When you’re the first at anything, it’s a given that people are going to show up to come along for the ride. But when you’re the first openly gay player in the NFL (key word here being openly), well everyone is going to show up at the trough.
There are numerous arguments out there in the mediascape as to whether or not Michael Sam is a pioneer or just another someone with dreams of playing at the highest level. On the surface, there’s nothing that separates Sam from any other rookie, and the fact that he’s gay is certainly something that only matters to the people who felt the need to make news about it.
From the moment late last year when Sam decided to publicly come out prior to the NFL Combine and Draft, all eyes have been not only on him, but on the league. Making the decision when he did was designed to take the sting out of any possible outing by the same media that couldn’t wait to praise him for his bravery.
Now that it’s done, and he achieved his goal of actually being drafted in the seventh round by the St. Louis Rams, the next phase of the Sam Circus begins, as Oprah Winfrey‘s OWN just ordered a reality show centered on Sam as he prepares to earn a spot on the team, something that Rams Head Coach Jeff Fisher says isn’t a guarantee.
“[I]t’s going to be very competitive for him, as it will be for some of the other guys, the later picks, because of the depth and the talent level at the position,” Fisher said. “He’s going to have to come in, and like the rest of his new teammates, these rookies, they’re not in shape. Not in the condition our veterans are in. He’s going to have to work to get in great shape and we’ll blend him in the offseason program and we’ll go.”
Regardless of Fisher’s claim that Sam will be treated like every other rookie fighting for a spot, it’s difficult to accept the idea that the First Team to Draft an Openly Gay Player™ would turn right around and become the First Team to Cut an Openly Gay Player™. Far too much time, money and effort has been spent on making Michael Sam the media darling the pigs at the trough wish for him to be.
Now don’t get me wrong, this isn’t necessarily his fault, all he wants to do is exactly what the hundreds of other players, regardless of sexual orientation, want to do: play in the NFL. While being gay shouldn’t matter, we are reminded daily not only by the endless media coverage, but also the insensitive comments and tweets from people both public and private, that being gay matters…a lot.
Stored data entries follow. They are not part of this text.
theorem runWord_decoded {i : Instr} (h : decode s.cfg w = .ok i) : runWord w s =
    andThen (andThen (exec i { s with noBase := Config.isExempt s.cfg w }) boundary) fun t =>
      .next (endInstr s i.extWords t) := by
  rw [runWord, h]

theorem runWord_invalid {e : DecodeError} (h : decode s.cfg w = .error e) : runWord w s =
    andThen (andThen (raiseInInstr .invalidOpcode s) boundary) fun t => .next (endInstr s 0 t) := by
  rw [runWord, h]

end

/-- Settles O41: `beginInstr` is the state the statement fetches from. -/
theorem stepRunsDecodedInstruction : Obligations.StepRunsDecodedInstruction := by
  intro s s1 w i hreset hrun hfetch hdecode
  rw [step, stepNow_run hreset hrun, runStep_fetched hfetch, runWord_decoded hdecode]

/-- Settles O42: the word is read as memory holds it, and the fetch moves PC only. -/
theorem invalidCodeTraps : Obligations.InvalidCodeTraps := by
  intro s e hreset hrun hcalm heven hmem hdecode
  have hcalm' : (beginInstr s).calm := hcalm.congr rfl rfl rfl
  have hfetch : fetch16 (beginInstr s) =
      .ok (s.mem.read true (s.relocStream s.pc)) ((beginInstr s).setPc (s.pc + 2)) := fetch16_memory hcalm' heven hmem
  have hpc : (beginInstr s).setPc (s.pc + 2) =
      { s with bpArmed := pswB s.cfg.pswLayout s.psw, noBase := false, stored := [], pc := s.pc + 2 } := by
    rw [State.setPc, mask_of_even (even_add_two heven)]
    rfl
  refine ⟨_, rfl, ?_⟩
  rw [step, stepNow_run hreset hrun, runStep_fetched hfetch,
    runWord_invalid (s := (beginInstr s).setPc (s.pc + 2)) hdecode, hpc]

/-! ### WAIT, HALT and the panel (R466 to R470) -/

theorem applyEdit_inp (s : State) (e : PanelEdit) : (applyEdit s e).inp = s.inp := by
  cases e with
  | mem a v => rfl
  | reg r v => cases r <;> rfl

theorem applyEdits_inp (s : State) (edits : List PanelEdit) : (edits.foldl applyEdit s).inp = s.inp := by
  induction edits generalizing s with
  | nil => rfl
  | cons e edits ih => exact (ih _).trans (applyEdit_inp s e)

theorem applyEdits_cfg (s : State) (edits : List PanelEdit) : (edits.foldl applyEdit s).cfg = s.cfg :=
  (applyEdits_keepsInv s edits).2

section
variable {s : State}

theorem waitStep_pare (h : s.inp.pare = true) : waitStep s = .next { s with run := .halt } := if_pos h

theorem waitStep_waits (h : s.inp.pare = false) : waitStep s = interruptLoop entryFuel s := by
  rw [waitStep, h, if_neg Bool.false_ne_true]

/-- The state after the edits of this step. -/
def State.edited (s : State) : State := s.inp.edits.foldl applyEdit s

theorem edited_inp (s : State) : s.edited.inp = s.inp := applyEdits_inp s _

theorem edited_cfg (s : State) : s.edited.cfg = s.cfg := applyEdits_cfg s _

theorem haltStep_eq (s : State) : haltStep s =
    if s.inp.execute then boundary2 { s.edited with run := .run }
    else if s.inp.stepOne then andThen (runStep { s.edited with run := .run }) fun u => .next { u with run := .halt }
    else .next s.edited := by
  rw [← edited_inp s]
  rfl

theorem haltStep_execute (h : s.inp.execute = true) : haltStep s = boundary2 { s.edited with run := .run } := by
  rw [haltStep_eq, if_pos h]

theorem haltStep_stepOne (hexecute : s.inp.execute = false) (h : s.inp.stepOne = true) :
    haltStep s = andThen (runStep { s.edited with run := .run }) fun u => .next { u with run := .halt } := by
  rw [haltStep_eq, hexecute, if_neg Bool.false_ne_true, if_pos h]

theorem haltStep_stays (hexecute : s.inp.execute = false) (hstep : s.inp.stepOne = false) :
    haltStep s = .next s.edited := by
  rw [haltStep_eq, hexecute, hstep, if_neg Bool.false_ne_true, if_neg Bool.false_ne_true]

/-- Both ends of what follows an entry, as the step answers them: one entry, or the loop after it. -/
theorem step_afterEntry {b : Bool} {k : Nat} {t : State}
    (h : stepNow s = if b then interruptLoop k t else .next t) :
    (b = false → step s = .next (advanceInputs t)) ∧
    (∀ u, b = true → interruptLoop k t = .next u → step s = .next (advanceInputs u)) := by
  refine ⟨fun hb => step_of_stepNow ?_, fun u hb hu => step_of_stepNow ?_⟩
  · rw [h, hb, if_neg Bool.false_ne_true]
  · rw [h, hb, if_pos rfl, hu]

end

/-- Settles O45: WAIT is the interrupt loop, EXECUTE the boundary after its PARE and HALT, a single step what a step in
RUN is. -/
theorem waitAndHaltStay : Obligations.WaitAndHaltStay := by
  intro s hreset
  refine ⟨fun hrun hpare hsel => ?waits, fun hrun hpare => ?pare, fun n t hrun hpare hsel h => ?accepted,
    fun hrun hexecute hstep => ?halted, fun e hrun hexecute he => ?execute, fun u hrun hexecute hstep h => ?single⟩
  case waits =>
    apply step_of_stepNow
    rw [stepNow_wait hreset hrun, waitStep_waits hpare]
    exact interruptLoop_idle (entryFuel - 1) (.inr hsel)
  case pare => exact step_of_stepNow ((stepNow_wait hreset hrun).trans (waitStep_pare hpare))
  case accepted =>
    apply step_afterEntry
    rw [stepNow_wait hreset hrun, waitStep_waits hpare]
    exact interruptLoop_entered (entryFuel - 1) (by rw [hrun]; exact nofun) hsel h
  case halted =>
    have hstay := step_of_stepNow ((stepNow_halt hreset hrun).trans (haltStep_stays hexecute hstep))
    refine ⟨hstay, fun hnone => ?_⟩
    rwa [State.edited, hnone] at hstay
  case execute =>
    have hnow : stepNow s = boundary2 e := by
      rw [stepNow_halt hreset hrun, haltStep_execute hexecute, he]
      rfl
    have hcfg : e.cfg = s.cfg := by rw [he]; exact edited_cfg s
    have hrunning : e.run ≠ .halt := by rw [he]; exact nofun
    rw [← hcfg]
    exact ⟨fun hbp hsel => step_of_stepNow (hnow.trans (boundary2_idle hbp (.inr hsel))),
      fun n t hbp hsel h => step_afterEntry (hnow.trans (boundary2_interrupt hbp hrunning hsel h)),
      fun t hbp h => step_afterEntry (hnow.trans (boundary2_entered hbp h))⟩
  case single =>
    have hreset' : s.edited.inp.reset = false := by rw [edited_inp, hreset]
    have hstep' : runStep { s.edited with run := .run } = .next u :=
      (stepNow_run (s := { s.edited with run := .run }) hreset' rfl).symm.trans h
    apply step_of_stepNow
    rw [stepNow_halt hreset hrun, haltStep_stepOne hexecute hstep, andThen_of_next hstep']

/-! ### Reset (70_reset_and_hazards.md R501) -/

/-- The end of the reset sequence, with the two words of the reset vector. -/
def State.afterReset (s : State) : State :=
  { (s.resetRegs.setPsw (s.mem.read true 0xFF80)).setPc (s.mem.read true 0xFF82) with bpArmed := false, run := .halt }

theorem resetRegs_calm {s : State} (h : s.calm) : s.resetRegs.calm := h.congr rfl h.no_stale.symm rfl

theorem resetSequence_memory {s : State} (hc : s.calm) (hpsw : s.memoryAt 0xFF80 = true)
    (hpc : s.memoryAt 0xFF82 = true) : resetSequence s = .ok () s.afterReset := by
  have hp := vecRead_memory (resetRegs_calm hc) (vec := 0xFF80) (by decide) (by decide) hpsw
  have hq := vecRead_memory (resetRegs_calm hc) (vec := 0xFF82) (by decide) (by decide) hpc
  rw [resetSequence, bind_of_ok (modify_apply ..), bind_of_ok hp, bind_of_ok hq]
  rfl

theorem runEvent_resetSequence {s : State} (hc : s.calm) (hpsw : s.memoryAt 0xFF80 = true)
    (hpc : s.memoryAt 0xFF82 = true) : runEvent resetSequence s = .next s.afterReset :=
  runEvent_ok (resetSequence_memory hc hpsw hpc)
Take Amy Kushnir, a co-host of the Dallas morning show The Broadcast, who stormed off-set Wednesday during a debate concerning Sam kissing his boyfriend during last weekend’s draft.
On it’s own, the fact that there was even a debate was ludicrous enough, but the notion that these women felt it was important enough to decry a how a man celebrates something tremendously personal to himself and his loved ones comes off as far more offensive than any one of them could be about a man kissing another man in the first place.
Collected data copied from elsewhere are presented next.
-- ==== Sys2Proof/Machine/State.lean ====
section
/-! DEFINITION. Everything the spec gives the machine, as plain data (10_state.md R16 to R34), the inputs that reach it
from outside (60_exceptions.md R105), and the reasons a step can stop. -/

namespace Sys2Proof.Machine

/-! ## Why a step can stop -/

/-- The reasons a step can fault. -/
inductive Fault where
  /-- Raised by `busAccess` in Machine/Bus.lean: a host access whose bus address lies outside `BASE` to
  `BASE + 0x3FFF`. It is no access to the block (R35), and the spec gives it no effect here. Safe: the model stops
  where the platform goes on with some other device (log 8). -/
  | outsideBlock (addr : Nat)
  deriving DecidableEq, Repr

/-- The reasons a step can be refused. -/
inductive Refusal where
  /-- Raised by an arm of `exec` that has no meaning yet; no arm raises it. Safe: the model stops. -/
  | notModelled (mnemonic : String)
  deriving DecidableEq, Repr

/-! ## Errors -/

/-- The errors a command can end with (60_exceptions.md R96). -/
inductive CmdError where
  | illegalCommand | invalidOperand | overflow | keyLocked | invalidKey
  | noModularInverse | divisionByZero | invalidConstant | uninitializedKey
  deriving DecidableEq, Repr

/-- The error kinds of host software that share the code space (60_exceptions.md R97). -/
inductive HostError where
  | invalidKeySize | invalidPlaintext | keyGenerationFailed | primeGenerationExhausted
  deriving DecidableEq, Repr

/-! ## Registers -/

/-- A big register: sign `S` and magnitude `MAG` (R16). `MAG` is a number below `2^W`; that bound is part of the
invariant `State.Inv` (log 12). -/
structure BigReg where
  sign : Bool
  mag  : Nat
  deriving DecidableEq, Repr

/-- The key slot: `KEY.N`, `KEY.NSQ`, `KEY.G`, `KEY.READY` (R19). -/
structure KeySlot where
  n     : Nat
  nsq   : Nat
  g     : Nat
  ready : Bool
  deriving DecidableEq, Repr

/-- The stored fields of STATUS (R24). BUSY and KEYREADY are read from `pend` and `key.ready` (log 13). -/
structure Status where
  done    : Bool
  err     : Bool
  ovr     : Bool
  accerr  : Bool
  errcode : BitVec 8
  deriving DecidableEq, Repr

/-! ## Inputs from outside -/

/-- The width of a bus access. Only `w32` is defined (20_memory.md R37). -/
inductive AccessSize where
  | w8 | w16 | w32 | w64
  | burst (beats : Nat)
  deriving DecidableEq, Repr

/-- A read, or a write of a word. The data of a write of another width never matters: it is refused (R37). -/
inductive BusOp where
  | read
  | write (v : Word)
  deriving DecidableEq, Repr

/-- One host bus access, at a bus address (R35). -/
structure Access where
  addr : Nat
  size : AccessSize
  op   : BusOp
  deriving DecidableEq, Repr

/-- What happens next to the block (log 2): a host access (R44), the instant at which the engine's completion step
falls (R64), or an assertion of reset (R109). -/
inductive Input where
  | access (a : Access)
  | engine
  | reset
  deriving DecidableEq, Repr

/-- The witness source (R8, log 5): answers it will give, oldest first, and how many draws were taken so far. -/
structure WitnessSource where
  queue : List Nat
  drawn : Nat
  deriving DecidableEq, Repr

/-! ## The machine -/

/-- The state of the block. ID, PARAM, SIGN, KEYINFO, REGCLR, STATUS.BUSY, STATUS.KEYREADY, the window and IRQ are
views of it (INVENTORY.md); `readData`, `source` and `inputs` are the model's own (logs 2, 5, 7). -/
structure State where
  /-- The parameters `W`, `BASE`, `IRQ_ROUTE` (R5, R6, R10; log 1). -/
  config   : Config
  /-- `BR[0]` to `BR[15]` (R16). -/
  br       : Vector BigReg 16
  /-- The key slot (R19). -/
  key      : KeySlot
  /-- CTRL.IE (R23). -/
  ie       : Bool
  /-- STATUS (R24). -/
  status   : Status
  /-- CMD as it reads back (R25). -/
  cmd      : Word
  /-- SEL.IDX (R26). -/
  sel      : BitVec 5
  /-- The command word in flight, `PEND` (R30). -/
  pend     : Option Word
  /-- The bus port's read data: what the last read returned (R41, R105). -/
  readData : Word
  /-- The witness source (R8). -/
  source   : WitnessSource
  /-- What is still to happen, first thing first (R44). -/
  inputs   : List Input
  deriving DecidableEq, Repr

/-! ## Reset values -/

/-- `S = 0`, `MAG = 0` (R34). -/
def BigReg.zero : BigReg := { sign := false, mag := 0 }

/-- The empty key slot: absent, all zero (R34). -/
def KeySlot.absent : KeySlot := { n := 0, nsq := 0, g := 0, ready := false }

/-- STATUS 0x00000000 (R34). -/
def Status.zero : Status := { done := false, err := false, ovr := false, accerr := false, errcode := 0x00#8 }

/-- The state after reset of a block with the parameters `c` (R34, R110): every value is the one R34 gives.
`readData`, `source` and `inputs` are the model's own, empty at reset (DESIGN CHOICE, logs 2, 5, 7). -/
def State.resetWith (c : Config) : State where
  config := c
  br := Vector.replicate 16 BigReg.zero
  key := KeySlot.absent
  ie := false
  status := Status.zero
  cmd := 0x00000000#32
  sel := 0#5
  pend := none
  readData := 0x00000000#32
  source := { queue := [], drawn := 0 }
  inputs := []

/-- The machine right after reset, in the reference configuration `W = 4096` (R5, R110). -/
def State.reset : State := State.resetWith Config.reference

end Sys2Proof.Machine
end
While people expose their own level of narcissism in their offense of men kissing, they take little to no umbrage over the reports of domestic violence reaching epidemic levels in the NFL, most recently surrounding a player for the Carolina Panthers, arrested on charges of domestic violence, accused of strangling, beating and threatening to kill his girlfriend. Somehow two men kissing is more of a danger to young, impressionable football fans than a man punching a woman in the face and threatening to kill her, something that’s happening with far more frequency.
Ultimately, the media drives the boat on this situation, and whether they’re trying to get ratings via shock value, or there’s some other financial benefit in the public attempt to “normalize” a gay man, as long as Michael Sam is a story because of his sexuality, people will show up for tickets to the circus, and that says far more about the public than it does about Michael Sam himself.
In time, if he makes the roster of an NFL team, he will fade into the background of manufactured hysteria and simply be just another football player, with the hope that if he makes the news, it’s because of something he did on the field. If he doesn’t make a roster, we’ll go through the motions of wondering if he was cut for being gay, effectively squeezing the last bit of notoriety out of a man who had less of a choice in the matter than the rest of us.